RECRUITdee insight: Spotlight on the manufacturing and engineering sector
Three years into the Thailand 4.0 industrial development plan, and the country is seeing continued growth across all sectors of manufacturing and engineering. For the talent market, this means an increasingly skilled workforce, and more specialist roles at all levels. Our in-house Head of Engineering Recruitment, Dale Campbell, takes a look at the state of the sector and the future impact on the job market.
Not that long ago, Thailand’s industrial sector consisted of low-skilled natural resource exploitation. How things have changed. Now, the country has successfully transitioned into production, manufacturing and engineering, with an increasingly diversified and profitable economic and export profile.
At the start of Thailand 4.0 in 2016, manufacturing and engineering employed 16% of workers across the country, creating over 9.3m jobs for the Thai workforce, and representing 27.4% of overall GDP. Twice as much as retail, and four times larger than agriculture. The evolution of the Thai industry has created employment for millions and undoubtedly given rise to the need for specialist talent at the higher-value end.

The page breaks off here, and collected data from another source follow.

/-! ### What stays as it was -/

/-- A register of the running thread reads the same in both states: value, tag and mark. -/
def SameReg (s t : State) : RegName → Prop
  | .g n => t.me.regs.getG n = s.me.regs.getG n
  | .v n => t.me.regs.getV n = s.me.regs.getV n
  | .m n => t.me.regs.getM n = s.me.regs.getM n

/-- Every byte of global memory reads the same. -/
def SameMemory (s t : State) : Prop := ∀ a, Memory.get t.mem a = Memory.get s.mem a

/-- Only the running thread's slot may differ: every other slot, everything else of every core (scratchpad, accumulators, TLBs, queues), every cluster, die and package, and every byte of memory are as before. -/
def OnlyMySlot (s t : State) : Prop :=
  (∀ c i, c ≠ s.cur.core ∨ i ≠ s.cur.slot → t.slot c i = s.slot c i)
  ∧ (∀ c, { t.core c with slots := (s.core c).slots } = s.core c)
  ∧ { t with cores := s.cores } = s ∧ SameMemory s t

/-- Only registers of a list may differ: every other register of the running thread, its control registers, flags, PC and all the rest of its slot, and all that OnlyMySlot names are as before. -/
def OnlyRegs (s t : State) (ds : List RegName) : Prop :=
  (∀ r, r ∉ ds → SameReg s t r) ∧ { t.me with regs := s.me.regs } = s.me ∧ OnlyMySlot s t

/-- Only registers of a list and the exception flags of cr.fcsr may differ. -/
def OnlyRegsFlags (s t : State) (ds : List RegName) : Prop :=
  (∀ r, r ∉ ds → SameReg s t r) ∧ { t.me with regs := s.me.regs, fcsr := s.me.fcsr } = s.me
  ∧ { t.me.fcsr with nv := s.me.fcsr.nv, dz := s.me.fcsr.dz, of := s.me.fcsr.of, uf := s.me.fcsr.uf, nx := s.me.fcsr.nx } = s.me.fcsr
  ∧ OnlyMySlot s t

/-- Only the PC of the running thread may differ, and whether a branch set it. -/
def OnlyPc (s t : State) : Prop := { t.me with pc := s.me.pc, byBranch := s.me.byBranch } = s.me ∧ OnlyMySlot s t

/-! ### Results -/

/-- The instruction answers a next state in which gd reads x and is Full without a mark, a write to g0 being discarded, and only gd may differ (R9, R11, R24). -/
def GivesG (s : State) (i : Instr) (d : Fin 32) (x : Word) : Prop :=
  ∃ t, exec i s = .next t ∧ t.me.regs.getG d = Reg.full (if d = 0 then 0 else x) ∧ OnlyRegs s t [.g d]

/-- As GivesG, for a v register. -/
def GivesV (s : State) (i : Instr) (d : Fin 16) (x : VWord) : Prop :=
  ∃ t, exec i s = .next t ∧ t.me.regs.getV d = Reg.full x ∧ OnlyRegs s t [.v d]

/-- As GivesG, for an m register; m0 reads 0xFFFF (R9). -/
def GivesM (s : State) (i : Instr) (d : Fin 8) (x : MWord) : Prop :=
  ∃ t, exec i s = .next t ∧ t.me.regs.getM d = Reg.full (if d = 0 then 0xFFFF else x) ∧ OnlyRegs s t [.m d]

/-- As GivesG, with flags ORed into cr.fcsr (R34). -/
def GivesGFlags (s : State) (i : Instr) (d : Fin 32) (x : Word) (f : Flags) : Prop :=
  ∃ t, exec i s = .next t ∧ t.me.regs.getG d = Reg.full (if d = 0 then 0 else x) ∧ t.me.fcsr = s.me.fcsr.raise f ∧ OnlyRegsFlags s t [.g d]

/-- As GivesV, with flags ORed into cr.fcsr. -/
def GivesVFlags (s : State) (i : Instr) (d : Fin 16) (x : VWord) (f : Flags) : Prop :=
  ∃ t, exec i s = .next t ∧ t.me.regs.getV d = Reg.full x ∧ t.me.fcsr = s.me.fcsr.raise f ∧ OnlyRegsFlags s t [.v d]

/-- As GivesM, with flags ORed into cr.fcsr. -/
def GivesMFlags (s : State) (i : Instr) (d : Fin 8) (x : MWord) (f : Flags) : Prop :=
  ∃ t, exec i s = .next t ∧ t.me.regs.getM d = Reg.full (if d = 0 then 0xFFFF else x) ∧ t.me.fcsr = s.me.fcsr.raise f ∧ OnlyRegsFlags s t [.m d]

/-- The completion of a long operation of the running thread stands in the agenda for a cycle, with its result (R28). -/
def Completes (s t : State) (cycle : Nat) (d : RegName) (x : VWord) : Prop :=
  ∃ p ∈ t.agenda, p.due = 4 * cycle ∧ ∃ m, p.ev = .longOperationCompletion m ∧ m.thread = s.meRef ∧ m.dst = d ∧ m.val = x ∧ m.mark = none
    ∧ ∃ o ∈ t.me.out, o.id = m.id

/-- The instruction answers a next state in which its destination is Pending with its old value, its result comes after L cycles (R11, R28), flags are ORed into cr.fcsr, and of the running thread only the destination, the flags and the list of outstanding operations differ, of the rest only the agenda and the number of operations. -/
def GivesLong (s : State) (i : Instr) (L : Nat) (d : RegName) (x : VWord) (f : Flags) : Prop :=
  ∃ t, exec i s = .next t ∧ t.me.regs = s.me.regs.retag .pending d ∧ Completes s t (s.cycle + L) d x
    ∧ t.me.fcsr = s.me.fcsr.raise f
    ∧ { t.me with regs := s.me.regs, fcsr := s.me.fcsr, out := s.me.out } = s.me
    ∧ OnlyMySlot s { t with agenda := s.agenda, fresh := s.fresh }

/-- A floating-point result: Full at latency 8, or after 16 cycles where binary64 takes part (R76). -/
def GivesFp (s : State) (i : Instr) (d : Fin 32) (wide : Prop) (r : Nat × Flags) : Prop :=
  (¬ wide → GivesGFlags s i d (BitVec.ofNat 64 r.1) r.2)
  ∧ (wide → GivesLong s i 16 (.g d) ((BitVec.ofNat 64 r.1).setWidth 512) r.2)

/-- A lane-wise result: every enabled lane of vd holds its value, the others keep theirs, a Void destination's counting 0 (R14), and the flags of the enabled lanes are ORed into cr.fcsr (R157). -/
def GivesLanes (s : State) (i : Instr) (d : Fin 16) (mk : Fin 8) (f : Nat → BitVec 32 × Flags) : Prop :=
  ∃ v fl, GivesVFlags s i d v fl
    ∧ (∀ k < 16, lane v k = if (s.mval mk).getLsbD k then (f k).1 else if (s.cur.regs.getV d).tag = .void then 0 else lane (s.cur.regs.getV d).val k)
    ∧ fl = ((List.range 16).filter (fun k => (s.mval mk).getLsbD k)).foldl (fun a k => a.or (f k).2) Flags.none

Attracting major players in manufacturing
Thailand’s manufacturing sector is one of the biggest in the ASEAN region, and the country boasts the second-largest economy in the trading zone. This powerhouse status, combined with economic stability and improving infrastructure, has proved to be an attractive proposition for foreign investment.
Investments from international electronics companies such as Panasonic, Samsung, LG, Sony, Hitachi and Mitsubishi have proven that Thailand can manufacture, produce and export efficiently. This, in turn, has given the government the confidence to push on with the next phase of Thailand 4.0, taking the sector up the value chain, creating more specialist manufacturing and engineering jobs.
Fast facts: outcompeting the neighbours
– Thailand ranked 14th out of 40 economies measured in Deloitte’s Global Manufacturing Competitive Index 2016, ahead of regional competitors such as Malaysia, Vietnam and Indonesia.
– In the World Economic Forum’s Global Competitiveness Report, it ranked 38th out of 140 countries.
The evolution to more value
Thailand is still very much an emerging market, and with that status comes the risk of slowed economic development. To combat the short-term thinking that has left other similar economies middle-income focused in a slow market, the Thai government is endorsing high-demand, high-value, high-tech industries to help drive up incomes.
The industrial development plan has the long-term aim of moving away from a production-based economy, towards a service-based one. This tactic is promoting investment in tech-driven industries. The result could see even further increase in specialist manufacturing and engineering jobs in Thailand, providing high-income positions for graduates, intermediate and experienced local, and international, talent.
A high-tech (and high-demand) future
The Thai government want the economy to become high value and knowledge-centric. This, combined with a highly skilled workforce, high productivity, and approximately 100,000 annual engineering, technology and science graduates, creates the basis for strong success.
The demand for skilled individuals, and the number of manufacturing and engineering jobs in Thailand, is only going up. As the industrial sector continues to mature and evolve from production-centric into high-tech, service-led verticals, Thailand will seek the very best in local and global talent to ensure growth is sustained, and they stay ahead of their ASEAN and worldwide competitors.